What is needed
Would you reproduce exactly the lines below from the one holding "let tag := v.toNat / 2 ^ 48 % 4096" through the one holding "(size = 4 →", inclusive, and no others?

Working data
/-! ### The host and starts -/

/-- REGISTER_WRITE and HOST_HART_ACCESS read and write the hub's registers: RBASE and OWNER of a queue slot, whose configuration
is lost where it changes while enabled, a tenant for a resource that has none (the binding register's address, and that a frame
with accesses under way is bound later, are the model's, log 12); a hart's store to a register with an event of its own brings
that event about; a load reads the register named and changes nothing else; to DRAM they and PCIE_INBOUND_WRITE, where a window of
its function admits it, write the bytes given; a write to an interrupt file makes its identity pending. An interrupt is pending
while masked or addressed to no interrupt file, and MSI_UNMASK sends it; PORTS_DOWN puts the queue pairs to a module into ERROR
(R277, R297, R298, R327, R363, R372, R373, R375, R409). The files' addresses are the model's choice (log 103), and so is what
becomes of OWNER of a held slot and of a PCIe write that is admitted nowhere (log 61). -/
def Obligations.host_interface : Prop :=
  (∀ (s : State) (pa : Nat) (v : Dword), ∃ t, exec (.registerWrite pa v) s = .next t ∧
    (∀ (q : Nat) (sys : Bool), q < 64 → pa = (if sys then 0x8000100000 else 0x8000140000) + 4096 * q + 0x50 →
      t = { s with queues := t.queues } ∧ (∀ p, p ≠ q → getQueue t p = getQueue s p) ∧
      getQueue t q = { getQueue s q with rbase := v, lost := (getQueue s q).lost || ((getQueue s q).en && (getQueue s q).rbase != v) }) ∧
    (∀ q, q < 64 → pa = 0x8000140000 + 4096 * q + 0x48 → t = { s with queues := t.queues } ∧
      (getQueue t q).owner = (getQueue s q).owner ∧ (getQueue t q).logs = v.toNat / 256 % 16 ∧
      ∀ p, p ≠ q → getQueue t p = getQueue s p) ∧
    (∀ q, q < 64 → pa = 0x8000100000 + 4096 * q + 0x48 → t = { s with queues := t.queues, tenants := t.tenants } ∧
      (∀ p, p ≠ q → getQueue t p = getQueue s p) ∧ (getQueue t q).owner =
      (if (getQueue s q).owner = 0 ∧ v.toNat / 2 ^ 20 % 4096 ≠ 4095 then v.toNat / 2 ^ 20 % 4096 else (getQueue s q).owner)) ∧
    (pa = 0x8000C00000 →
      let kind := v.toNat / 2 ^ 60
      let tag := v.toNat / 2 ^ 48 % 4096
      let res := v.toNat % 2 ^ 48
      t.mem = s.mem ∧ t.spm = s.spm ∧ (∀ c x, getGroup t c x = getGroup s c x) ∧
      (tag ≠ 0 → tag ≠ 4095 → tagOf s kind res = some 0 → (kind = 2 → frameQuiet s res = true) →
        tagOf t kind res = some tag ∧ res ∉ seizedOf t tag kind ∧ (kind = 0 → (getCore t res).tHandler = 0)) ∧
      (tag = 0 ∨ tag = 4095 ∨ tagOf s kind res ≠ some 0 → t = s))) ∧
  (∀ (s : State) (hart : Nat) (ordered : Bool) (pa size : Nat) (data : List Byte),
    let n := data.length
    let got := fun (t : State) (v : Nat) => mget 0 t.hub.hart hart = v
    (isDram pa = true → ∃ t, exec (.hostHartAccess hart ⟨true, ordered⟩ pa size data) s = .next t ∧ wrote s t pa data) ∧
    (isDram pa = true → poisoned s pa size = false → ∃ t, exec (.hostHartAccess hart ⟨false, ordered⟩ pa size data) s = .next t ∧
      got t (readLE s.mem pa size) ∧ t.mem = s.mem) ∧
    (0x8000000000 ≤ pa → ∃ t, exec (.hostHartAccess hart ⟨false, ordered⟩ pa size data) s = .next t ∧
      t = { s with hub := t.hub, hostSeen := t.hostSeen } ∧ (ordered = false → t.hostSeen = s.hostSeen) ∧
      t.hub.journal = s.hub.journal ∧ t.hub.msi = s.hub.msi ∧
      (size = 4 → (pa = 0x8000600000 → got t s.hub.jhead.toNat) ∧ (pa = 0x8000900000 → got t s.hub.wdctl.toNat) ∧
        (pa = 0x8000900010 → got t s.hub.wdleft.toNat))) ∧
    (let r := exec (.hostHartAccess hart ⟨true, ordered⟩ pa size data) s
      let v := BitVec.ofNat 64 (bytesToNat data)
      (∀ q, q < 64 → (pa = 0x8000100000 + 4096 * q + 0x40 ∨ pa = 0x8000140000 + 4096 * q + 0x40) → n = 4 →
        r = exec (.doorbell q (v.setWidth 32)) s) ∧
      (pa = 0x8000900000 → n = 4 → r = exec (.watchdogControl (v.setWidth 32)) s) ∧
      (pa = 0x8000900008 → n = 4 → r = exec (.watchdogKick (v.setWidth 32)) s) ∧
      (0x8000000000 ≤ pa → (n = 8 ∧ pa % 8 = 0) ∨ (n = 4 ∧ pa % 8 = 4) → r = exec (.registerWrite pa v) s) ∧
      (∀ file ident, hubPageOf pa = .other → imsicFile pa = some file → n = 4 → bytesToNat data = ident → 1 ≤ ident → ident ≤ 255 →
        ∃ t, r = .next t ∧ t = { s with hub := t.hub } ∧ mget false t.hub.imsic (file * 256 + ident) = true)) ∧
    (∀ fn, dmaTarget s fn pa n true = none → exec (.pcieInboundWrite fn pa data) s = .next s) ∧
    (∀ fn, mget [] s.hub.windows fn = [] → dmaTarget s fn pa n true = none) ∧
    (∀ fn a, dmaTarget s fn pa n true = some a →
      (n ≠ 0 → allDram a n = true → ∃ t, exec (.pcieInboundWrite fn pa data) s = .next t ∧ wrote s t a data) ∧
      (n = 0 ∨ (allDram a n = false ∧ imsicFile a = none) → exec (.pcieInboundWrite fn pa data) s = .next s) ∧
      (∀ file ident, allDram a n = false → imsicFile a = some file → n = 4 → bytesToNat data = ident → 1 ≤ ident → ident ≤ 255 →
        ∃ t, exec (.pcieInboundWrite fn pa data) s = .next t ∧ mget false t.hub.imsic (file * 256 + ident) = true ∧
          t = { s with hub := t.hub }))) ∧
  (∀ (s : State) (i : Nat),
    let m := mget {} s.hub.msi i
    let aligned := (imsicFile m.addr.toNat).isSome = true
    let sends := fun (t : State) => t.hub.msiSent = s.hub.msiSent ++ [(m.addr, m.data)]
    (m.mask = true ∨ ¬ aligned → (mget {} (raiseMsi s i).hub.msi i).pend = true ∧ (raiseMsi s i).hub.msiSent = s.hub.msiSent) ∧
    (m.mask = false → aligned → sends (raiseMsi s i) ∧ (raiseMsi s i).hub.msi = s.hub.msi ∧
      ∀ file, imsicFile m.addr.toNat = some file → 1 ≤ m.data.toNat → m.data.toNat ≤ 255 →
        mget false (raiseMsi s i).hub.imsic (file * 256 + m.data.toNat) = true) ∧
    ∃ t, exec (.msiUnmask i) s = .next t ∧ t = { s with hub := t.hub } ∧
      mget {} t.hub.msi i = { m with mask := false, pend := m.pend && !decide aligned } ∧
      (m.pend = true → aligned → sends t) ∧ (m.pend = false ∨ ¬ aligned → t.hub.msiSent = s.hub.msiSent)) ∧
  (∀ (s : State) (m : Nat), (m ∈ s.hub.down → exec (.portsDown m) s = .next s) ∧
    (m ∉ s.hub.down → ∃ t, exec (.portsDown m) s = .next t ∧ t.hub.down = s.hub.down ++ [m] ∧
      ∀ q, (getQp s q).state = 1 → (getQp s q).peerMod = m → (getQp t q).state = 2))
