@[simp] theorem setQueue_agenda (s : State) (q : Nat) (x : QSlot) : (setQueue s q x).agenda = s.agenda := rfl
@[simp] theorem setQueue_cur (s : State) (q : Nat) (x : QSlot) : (setQueue s q x).cur = s.cur := rfl
@[simp] theorem setQueue_free (s : State) (q : Nat) (x : QSlot) : (setQueue s q x).free = s.free := rfl
@[simp] theorem setQueue_serial (s : State) (q : Nat) (x : QSlot) : (setQueue s q x).serial = s.serial := rfl
@[simp] theorem setQueue_mem (s : State) (q : Nat) (x : QSlot) : (setQueue s q x).mem = s.mem := rfl
@[simp] theorem setQueue_dram (s : State) (q : Nat) (x : QSlot) : (setQueue s q x).dram = s.dram := rfl
@[simp] theorem setQueue_spm (s : State) (q : Nat) (x : QSlot) : (setQueue s q x).spm = s.spm := rfl
@[simp] theorem setQueue_stamps (s : State) (q : Nat) (x : QSlot) : (setQueue s q x).stamps = s.stamps := rfl
@[simp] theorem setQueue_trails (s : State) (q : Nat) (x : QSlot) : (setQueue s q x).trails = s.trails := rfl
@[simp] theorem setQueue_hostSeen (s : State) (q : Nat) (x : QSlot) : (setQueue s q x).hostSeen = s.hostSeen := rfl
@[simp] theorem setQueue_poison (s : State) (q : Nat) (x : QSlot) : (setQueue s q x).poison = s.poison := rfl
@[simp] theorem setQueue_badSpm (s : State) (q : Nat) (x : QSlot) : (setQueue s q x).badSpm = s.badSpm := rfl
@[simp] theorem setQueue_corrected (s : State) (q : Nat) (x : QSlot) : (setQueue s q x).corrected = s.corrected := rfl
@[simp] theorem setQueue_l2 (s : State) (q : Nat) (x : QSlot) : (setQueue s q x).l2 = s.l2 := rfl
@[simp] theorem setQueue_frameTag (s : State) (q : Nat) (x : QSlot) : (setQueue s q x).frameTag = s.frameTag := rfl
@[simp] theorem setQueue_bankTag (s : State) (q : Nat) (x : QSlot) : (setQueue s q x).bankTag = s.bankTag := rfl
@[simp] theorem setQueue_chunkTag (s : State) (q : Nat) (x : QSlot) : (setQueue s q x).chunkTag = s.chunkTag := rfl
@[simp] theorem setQueue_laneTag (s : State) (q : Nat) (x : QSlot) : (setQueue s q x).laneTag = s.laneTag := rfl
@[simp] theorem setQueue_fenced (s : State) (q : Nat) (x : QSlot) : (setQueue s q x).fenced = s.fenced := rfl
@[simp] theorem setQueue_xlat (s : State) (q : Nat) (x : QSlot) : (setQueue s q x).xlat = s.xlat := rfl
@[simp] theorem setQueue_xlPtr (s : State) (q : Nat) (x : QSlot) : (setQueue s q x).xlPtr = s.xlPtr := rfl
@[simp] theorem setQueue_walks (s : State) (q : Nat) (x : QSlot) : (setQueue s q x).walks = s.walks := rfl
@[simp] theorem setQueue_misses (s : State) (q : Nat) (x : QSlot) : (setQueue s q x).misses = s.misses := rfl
@[simp] theorem setQueue_dies (s : State) (q : Nat) (x : QSlot) : (setQueue s q x).dies = s.dies := rfl
@[simp] theorem setQueue_ahead (s : State) (q : Nat) (x : QSlot) : (setQueue s q x).ahead = s.ahead := rfl
@[simp] theorem setQueue_cores (s : State) (q : Nat) (x : QSlot) : (setQueue s q x).cores = s.cores := rfl
@[simp] theorem setQueue_tables (s : State) (q : Nat) (x : QSlot) : (setQueue s q x).tables = s.tables := rfl
@[simp] theorem setQueue_biases (s : State) (q : Nat) (x : QSlot) : (setQueue s q x).biases = s.biases := rfl
@[simp] theorem setQueue_mxReqs (s : State) (q : Nat) (x : QSlot) : (setQueue s q x).mxReqs = s.mxReqs := rfl
@[simp] theorem setQueue_mxOps (s : State) (q : Nat) (x : QSlot) : (setQueue s q x).mxOps = s.mxOps := rfl
@[simp] theorem setQueue_copies (s : State) (q : Nat) (x : QSlot) : (setQueue s q x).copies = s.copies := rfl
@[simp] theorem setQueue_engines (s : State) (q : Nat) (x : QSlot) : (setQueue s q x).engines = s.engines := rfl
@[simp] theorem setQueue_budget (s : State) (q : Nat) (x : QSlot) : (setQueue s q x).budget = s.budget := rfl
@[simp] theorem setQueue_cedes (s : State) (q : Nat) (x : QSlot) : (setQueue s q x).cedes = s.cedes := rfl
@[simp] theorem setQueue_tenants (s : State) (q : Nat) (x : QSlot) : (setQueue s q x).tenants = s.tenants := rfl
@[simp] theorem setQueue_queues (s : State) (q : Nat) (x : QSlot) : (setQueue s q x).queues = mset {} s.queues q x := rfl
@[simp] theorem setQueue_launches (s : State) (q : Nat) (x : QSlot) : (setQueue s q x).launches = s.launches := rfl
@[simp] theorem setQueue_codeTable (s : State) (q : Nat) (x : QSlot) : (setQueue s q x).codeTable = s.codeTable := rfl
@[simp] theorem setQueue_saved (s : State) (q : Nat) (x : QSlot) : (setQueue s q x).saved = s.saved := rfl
@[simp] theorem setQueue_preempts (s : State) (q : Nat) (x : QSlot) : (setQueue s q x).preempts = s.preempts := rfl
@[simp] theorem setQueue_wrote (s : State) (q : Nat) (x : QSlot) : (setQueue s q x).wrote = s.wrote := rfl
@[simp] theorem setQueue_hub (s : State) (q : Nat) (x : QSlot) : (setQueue s q x).hub = s.hub := rfl
@[simp] theorem setQueue_mgmt (s : State) (q : Nat) (x : QSlot) : (setQueue s q x).mgmt = s.mgmt := rfl
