-- ==== Sys2Proof/Laws/PerInstr.lean ====
section
/-! SUPPORT. One lemma per instruction: its opcode and its fields rebuild it, and its opcode has a row. -/

namespace Sys2Proof.Laws.RoundTrip
open Sys2Proof Sys2Proof.Machine

/-- What a well-formed instruction with an opcode is made of: its opcode and its fields, of which the decoder builds it
again, and a row of the opcode table. -/
def Statement (i : Instr) : Prop :=
  wellFormed i = true → ∀ op f, opcodeOf i = some op → fieldsOf i = some f →
    buildInstr op f = some i ∧ op < 1024 ∧ (opRow op).isSome = true

/-- An event has no opcode. -/
theorem of_none {i : Instr} (h : opcodeOf i = none) : Statement i :=
  fun _ _ _ h1 _ => by rw [h] at h1; cases h1

/-- An opcode, its fields and its row. -/
theorem of_some {i : Instr} {op : Nat} {f : Fields} (h1 : opcodeOf i = some op) (h2 : fieldsOf i = some f)
    (hb : wellFormed i = true → buildInstr op f = some i) (hl : op < 1024 ∧ (opRow op).isSome = true) : Statement i := fun w _ _ g1 g2 => by
  rw [h1] at g1; rw [h2] at g2; cases g1; cases g2; exact ⟨hb w, hl⟩
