-- ==== Sys2Proof/Tests/Slice0.lean ====
section
/-! SUPPORT. The author's own tests: words from the manual's encodings, an ill-formed term for each check of
WellFormed, one step on small states with results worked out from the manual, and for each statement with
hypotheses a state and operands that meet them (names `witness_…`). -/

namespace Sys2Proof.Tests
open Sys2Proof Sys2Proof.Machine Sys2Proof.Safety
set_option Elab.async false

/-- Fields of an instruction of 128 bits and lane scope: D is 4, A 8, B 12, C 16, no predicate. -/
def laneF : Fields where
  len := .w128
  scope := .lane
  stall := 0
  sw := false
  d := 4
  a := 8
  b := 12
  p := 1023
  pn := false
  ra := false
  rb := false
  mod := 0
  c := 16
  perm := 0
  hint := 0
  sub := 0
  rsvi := 0
  imm := 0

/-- The same with group scope. -/
def groupF : Fields := { laneF with scope := .group }

/-- A group of 64 threads at 0x1_0000 whose lane 0 has three operands. -/
def smallGroup : Group where
  live := true
  wd := 3
  tlevel := true
  allot := [128]
  homes := 0xFF
  running := some 0x10000
  frontier := [{ pc := 0x10000, mask := BitVec.allOnes 64 }]
  regs := [(8 * 64, 0xFFFFFFFF), (12 * 64, 2), (16 * 64, 5)]

/-- A core of tenant 1 with that group in slot 0 alone. -/
def small : State := setCore State.reset 0 { fTenant := 0x80000001, groups := [(0, smallGroup)] }

/-- The entry that stands at the address of the samples. -/
def smallEntry : Entry := { pc := 0x10000, mask := BitVec.allOnes 64 }

/-- An instruction of lane scope that issues in a state. -/
def aloneIn (s : State) (e : Entry) (op : Nat := 0) : Issue := ⟨s, e, s, [s.cur.2], op⟩

/-- One of a wider scope whose entry's arrival completes the rendezvous. -/
def joinedIn (op : Nat) (f : Fields) (s : State) (e : Entry) : Issue :=
  let k := getCore s s.cur.1
  ⟨s, e, updGroup s s.cur.1 s.cur.2 (fun g => arrive g e.pc (rdvOf (k.group s.cur.2) op f)),
    membersAt k s.cur.2 f.scope (byRoleOp op f), op⟩

/-- The conditions of `Ready`, evaluated; the instruction is well-formed. -/
def readyAlone (op : Nat) (f : Fields) (s : State) (e : Entry) : Bool :=
  fieldsWellFormed op f && f.scope == .lane &&
  runningEntry (getGroup s s.cur.1 s.cur.2) == some e && depCheck s s.cur.1 s.cur.2 op f e == .go &&
  ((aloneIn s e op).use f).isSome && (rbOf (getCore s s.cur.1) op f [s.cur.2]).isNone &&
  (struckOf (getCore s s.cur.1) op f ((aloneIn s e op).members f)).isNone

def readyJoined (op : Nat) (f : Fields) (s : State) (e : Entry) : Bool :=
  let k := getCore s s.cur.1
  let q := joinedIn op f s e
  let p := rdvOf (k.group s.cur.2) op f
  fieldsWellFormed op f && f.scope != .lane &&
  runningEntry (getGroup s s.cur.1 s.cur.2) == some e && depCheck s s.cur.1 s.cur.2 op f e == .go &&
  (f.scope != .set || (k.group s.cur.2).setId.isSome) && (findConflict k s.cur.2 e.pc p q.xs).isNone &&
  rdvComplete (getCore q.s1 s.cur.1) q.xs e.pc p && q.xs.all (memberFree q.s1 s.cur.1 op f e.pc) &&
  (q.use f).isSome && (rbOf (getCore q.s1 s.cur.1) op f q.xs).isNone &&
  (struckOf (getCore q.s1 s.cur.1) op f (q.members f)).isNone

theorem ready_alone {op : Nat} {f : Fields} {s : State} {e : Entry} (h : readyAlone op f s e = true) :
    Ready op f (aloneIn s e op) := by
  simp only [readyAlone, Bool.and_eq_true, beq_iff_eq, Option.isNone_iff_eq_none] at h
  obtain ⟨⟨⟨⟨⟨⟨-, hl⟩, hr⟩, hd⟩, hu⟩, hb⟩, hc⟩ := h
  exact ⟨rfl, hr, hd, by rw [if_pos hl]; exact ⟨rfl, rfl⟩, hu, hb, hc⟩

theorem ready_joined {op : Nat} {f : Fields} {s : State} {e : Entry} (h : readyJoined op f s e = true) :
    Ready op f (joinedIn op f s e) := by
  simp only [readyJoined, Bool.and_eq_true, Bool.or_eq_true, bne_iff_ne, beq_iff_eq, Option.isNone_iff_eq_none,
    Option.isSome_iff_ne_none] at h
  obtain ⟨⟨⟨⟨⟨⟨⟨⟨⟨⟨-, hl⟩, hr⟩, hd⟩, hs⟩, hc⟩, hp⟩, hm⟩, hu⟩, hb⟩, hk⟩ := h
  exact ⟨rfl, hr, hd, by rw [if_neg hl]; exact ⟨fun hset => hs.resolve_left (fun hn => hn hset), rfl, hc, rfl, hp, hm⟩,
    Option.isSome_iff_ne_none.mpr hu, hb, hk⟩

/-- The samples make every listed instruction ready. -/
theorem all_ready {ops : List Nat} {f : Fields} {s : State} {e : Entry} (h : ops.all (fun op => readyAlone op f s e) = true) :
    ∀ op ∈ ops, Ready op f (aloneIn s e op) := fun _ ho => ready_alone (List.all_eq_true.mp h _ ho)

/-! ### Words -/

/-- No field set. -/
def zeroF : Fields where
  len := .w64
  scope := .lane
  stall := 0
  sw := false
  d := 0
  a := 0
  b := 0
  p := 1023
  pn := false
  ra := false
  rb := false
  mod := 0
  c := 0
  perm := 0
  hint := 0
  sub := 0
  rsvi := 0
  imm := 0

/-- Every word, of so many bits, decodes to the instruction beside it, which is well-formed. -/
def readsAs (rows : List (Nat × Nat × Instr)) : Bool :=
  rows.all (fun r => decodeTableWord r.1 r.2.1 == some r.2.2 && wellFormed r.2.2)

theorem test_words_integer_1 : readsAs [
  (64, 0x03FF0000_00000000, .nop { zeroF with len := .w64 }),
  (64, 0x03FF0040_00140100, .iadd { zeroF with len := .w64, d := 5, b := 1 }),
  (64, 0x03FF0300_80100200, .isub { zeroF with len := .w64, d := 4, a := 8, b := 0xC }),
  (64, 0x03FF0300_80100300, .iadd64 { zeroF with len := .w64, d := 4, a := 8, b := 0xC }),
  (64, 0x03FF0300_80100400, .isub64 { zeroF with len := .w64, d := 4, a := 8, b := 0xC }),
  (64, 0x03FF0300_80100500, .imul { zeroF with len := .w64, d := 4, a := 8, b := 0xC }),
  (64, 0x03FF0300_80100600, .imulh { zeroF with len := .w64, d := 4, a := 8, b := 0xC }),
  (96, 0x00000010_03FF0300_80100701, .imad { zeroF with len := .w96, d := 4, a := 8, b := 0xC, c := 0x10 }),
  (96, 0x00000010_23FF0300_80100801, .imadw { zeroF with len := .w96, d := 4, a := 8, b := 0xC, mod := 1, c := 0x10 }),
  (64, 0x03FF0300_80100900, .imin { zeroF with len := .w64, d := 4, a := 8, b := 0xC }),
  (64, 0x03FF0300_80100A00, .imax { zeroF with len := .w64, d := 4, a := 8, b := 0xC }),
  (64, 0x03FF0300_80100B00, .iabs { zeroF with len := .w64, d := 4, a := 8, b := 0xC }),
  (64, 0x23FF0300_80100C00, .idiv { zeroF with len := .w64, d := 4, a := 8, b := 0xC, mod := 1 }),
  (64, 0x03FF0300_80100D00, .irem { zeroF with len := .w64, d := 4, a := 8, b := 0xC })] = true := by decide +kernel

theorem test_words_integer_2 : readsAs [
  (64, 0xA3FF0300_80100E00, .icmp { zeroF with len := .w64, d := 4, a := 8, b := 0xC, mod := 5 }),
  (96, 0x00000010_03FF0300_80100F01, .sel { zeroF with len := .w96, d := 4, a := 8, b := 0xC, c := 0x10 }),
  (64, 0x03FF0300_80101000, .and { zeroF with len := .w64, d := 4, a := 8, b := 0xC }),
  (64, 0x03FF0300_80101100, .or { zeroF with len := .w64, d := 4, a := 8, b := 0xC }),
  (64, 0x03FF0300_80101200, .xor { zeroF with len := .w64, d := 4, a := 8, b := 0xC }),
  (64, 0x03FF0300_80101300, .andn { zeroF with len := .w64, d := 4, a := 8, b := 0xC }),
  (64, 0x03FF0300_80101400, .not { zeroF with len := .w64, d := 4, a := 8, b := 0xC }),
  (128, 0x000000D8_00000003_03FF0080_10281502, .lop3 { zeroF with len := .w128, d := 0xA, a := 1, b := 2, c := 3, imm := 0xD8 }),
  (64, 0x03FF0300_80101600, .shl { zeroF with len := .w64, d := 4, a := 8, b := 0xC }),
  (64, 0x03FF0300_80101700, .shr { zeroF with len := .w64, d := 4, a := 8, b := 0xC }),
  (64, 0x03FF0300_80101800, .sar { zeroF with len := .w64, d := 4, a := 8, b := 0xC }),
  (96, 0x00000010_63FF0300_80101901, .shf { zeroF with len := .w96, d := 4, a := 8, b := 0xC, mod := 3, c := 0x10 }),
  (96, 0x00000010_03FF0300_80101A01, .bfe { zeroF with len := .w96, d := 4, a := 8, b := 0xC, c := 0x10 }),
  (96, 0x00000010_03FF0300_80101B01, .bfi { zeroF with len := .w96, d := 4, a := 8, b := 0xC, c := 0x10 })] = true := by decide +kernel

theorem test_words_integer_3 : readsAs [
  (64, 0x03FF0300_80101C00, .popc { zeroF with len := .w64, d := 4, a := 8, b := 0xC }),
  (64, 0x03FF0300_80101D00, .clz { zeroF with len := .w64, d := 4, a := 8, b := 0xC }),
  (64, 0x03FF0300_80101E00, .brev { zeroF with len := .w64, d := 4, a := 8, b := 0xC }),
  (96, 0x06000010_23FF0300_80101F01, .lea { zeroF with len := .w96, d := 4, a := 8, b := 0xC, mod := 1, c := 0x10, sub := 3 }),
  (64, 0x03FF0300_80102000, .mov { zeroF with len := .w64, d := 4, a := 8, b := 0xC }),
  (128, 0x00001000_00000010_03FF0300_80102102, .movi { zeroF with len := .w128, d := 4, a := 8, b := 0xC, c := 0x10, imm := 0x1000 }),
  (128, 0xFFFFFFFF_00000010_03FF0300_10042202, .iaddi { zeroF with len := .w128, d := 1, a := 1, b := 0xC, c := 0x10, imm := 0xFFFFFFFF }),
  (128, 0x00000000_00000010_03FF0300_80102302, .icmpi { zeroF with len := .w128, d := 4, a := 8, b := 0xC, c := 0x10 }),
  (128, 0x00000000_00000010_03FF0300_80102402, .andi { zeroF with len := .w128, d := 4, a := 8, b := 0xC, c := 0x10 }),
  (128, 0x00000000_00000010_03FF0300_80102502, .ori { zeroF with len := .w128, d := 4, a := 8, b := 0xC, c := 0x10 }),
  (128, 0x00000000_00000010_03FF0300_80102602, .xori { zeroF with len := .w128, d := 4, a := 8, b := 0xC, c := 0x10 })] = true := by decide +kernel

theorem test_words_lane : readsAs [
  (96, 0x0001E410_03FF0300_80104001, .perm { zeroF with len := .w96, d := 4, a := 8, b := 0xC, c := 0x10, perm := 0x79 }),
  (64, 0x43FF0300_80104100, .shuf { zeroF with len := .w64, d := 4, a := 8, b := 0xC, mod := 2 }),
  (64, 0x03FF0300_A0104200, .sread { zeroF with len := .w64, d := 4, a := 0xA, b := 0xC }),
  (64, 0x63FF0300_80104340, .vote { zeroF with len := .w64, scope := .group, d := 4, a := 8, b := 0xC, mod := 3 }),
  (64, 0x03FF0300_80104440, .elect { zeroF with len := .w64, scope := .group, d := 4, a := 8, b := 0xC }),
  (96, 0x10000010_23FF0300_80104541, .reduce { zeroF with len := .w96, scope := .group, d := 4, a := 8, b := 0xC, mod := 1, c := 0x10, sub := 8 }),
  (96, 0x04000010_83FF0300_80104641, .scan { zeroF with len := .w96, scope := .group, d := 4, a := 8, b := 0xC, mod := 4, c := 0x10, sub := 2 }),
  (64, 0x03FF0300_80104740, .matchMask { zeroF with len := .w64, scope := .group, d := 4, a := 8, b := 0xC })] = true := by decide +kernel

theorem test_words_float_1 : readsAs [
  (64, 0x03FF0300_80108000, .fadd { zeroF with len := .w64, d := 4, a := 8, b := 0xC }),
  (64, 0x03FF0300_80108100, .fsub { zeroF with len := .w64, d := 4, a := 8, b := 0xC }),
  (64, 0x03FF0300_80108200, .fmul { zeroF with len := .w64, d := 4, a := 8, b := 0xC }),
  (96, 0x00000003_03FF0080_50188301, .ffma { zeroF with len := .w96, d := 6, a := 5, b := 2, c := 3 }),
  (64, 0x23FF0300_80108400, .fmin { zeroF with len := .w64, d := 4, a := 8, b := 0xC, mod := 1 }),
  (64, 0x03FF0300_80108500, .fmax { zeroF with len := .w64, d := 4, a := 8, b := 0xC }),
  (64, 0x03FF0300_80108600, .fcmp { zeroF with len := .w64, d := 4, a := 8, b := 0xC }),
  (64, 0x03FF0300_80108700, .frnd { zeroF with len := .w64, d := 4, a := 8, b := 0xC }),
  (64, 0x03FF0300_80108800, .frcp { zeroF with len := .w64, d := 4, a := 8, b := 0xC }),
  (64, 0x03FF0300_80108900, .frsq { zeroF with len := .w64, d := 4, a := 8, b := 0xC }),
  (64, 0x03FF0300_80108A00, .fsqrt { zeroF with len := .w64, d := 4, a := 8, b := 0xC }),
  (64, 0x03FF0300_80108B00, .fdiv { zeroF with len := .w64, d := 4, a := 8, b := 0xC }),
  (64, 0x03FF0300_80108C00, .fexp2 { zeroF with len := .w64, d := 4, a := 8, b := 0xC }),
  (64, 0x03FF0300_80108D00, .flog2 { zeroF with len := .w64, d := 4, a := 8, b := 0xC })] = true := by decide +kernel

Answer to this exercise
      let tag := v.toNat / 2 ^ 48 % 4096
      let res := v.toNat % 2 ^ 48
      t.mem = s.mem ∧ t.spm = s.spm ∧ (∀ c x, getGroup t c x = getGroup s c x) ∧
      (tag ≠ 0 → tag ≠ 4095 → tagOf s kind res = some 0 → (kind = 2 → frameQuiet s res = true) →
        tagOf t kind res = some tag ∧ res ∉ seizedOf t tag kind ∧ (kind = 0 → (getCore t res).tHandler = 0)) ∧
      (tag = 0 ∨ tag = 4095 ∨ tagOf s kind res ≠ some 0 → t = s))) ∧
  (∀ (s : State) (hart : Nat) (ordered : Bool) (pa size : Nat) (data : List Byte),
    let n := data.length
    let got := fun (t : State) (v : Nat) => mget 0 t.hub.hart hart = v
    (isDram pa = true → ∃ t, exec (.hostHartAccess hart ⟨true, ordered⟩ pa size data) s = .next t ∧ wrote s t pa data) ∧
    (isDram pa = true → poisoned s pa size = false → ∃ t, exec (.hostHartAccess hart ⟨false, ordered⟩ pa size data) s = .next t ∧
      got t (readLE s.mem pa size) ∧ t.mem = s.mem) ∧
    (0x8000000000 ≤ pa → ∃ t, exec (.hostHartAccess hart ⟨false, ordered⟩ pa size data) s = .next t ∧
      t = { s with hub := t.hub, hostSeen := t.hostSeen } ∧ (ordered = false → t.hostSeen = s.hostSeen) ∧
      t.hub.journal = s.hub.journal ∧ t.hub.msi = s.hub.msi ∧
      (size = 4 → (pa = 0x8000600000 → got t s.hub.jhead.toNat) ∧ (pa = 0x8000900000 → got t s.hub.wdctl.toNat) ∧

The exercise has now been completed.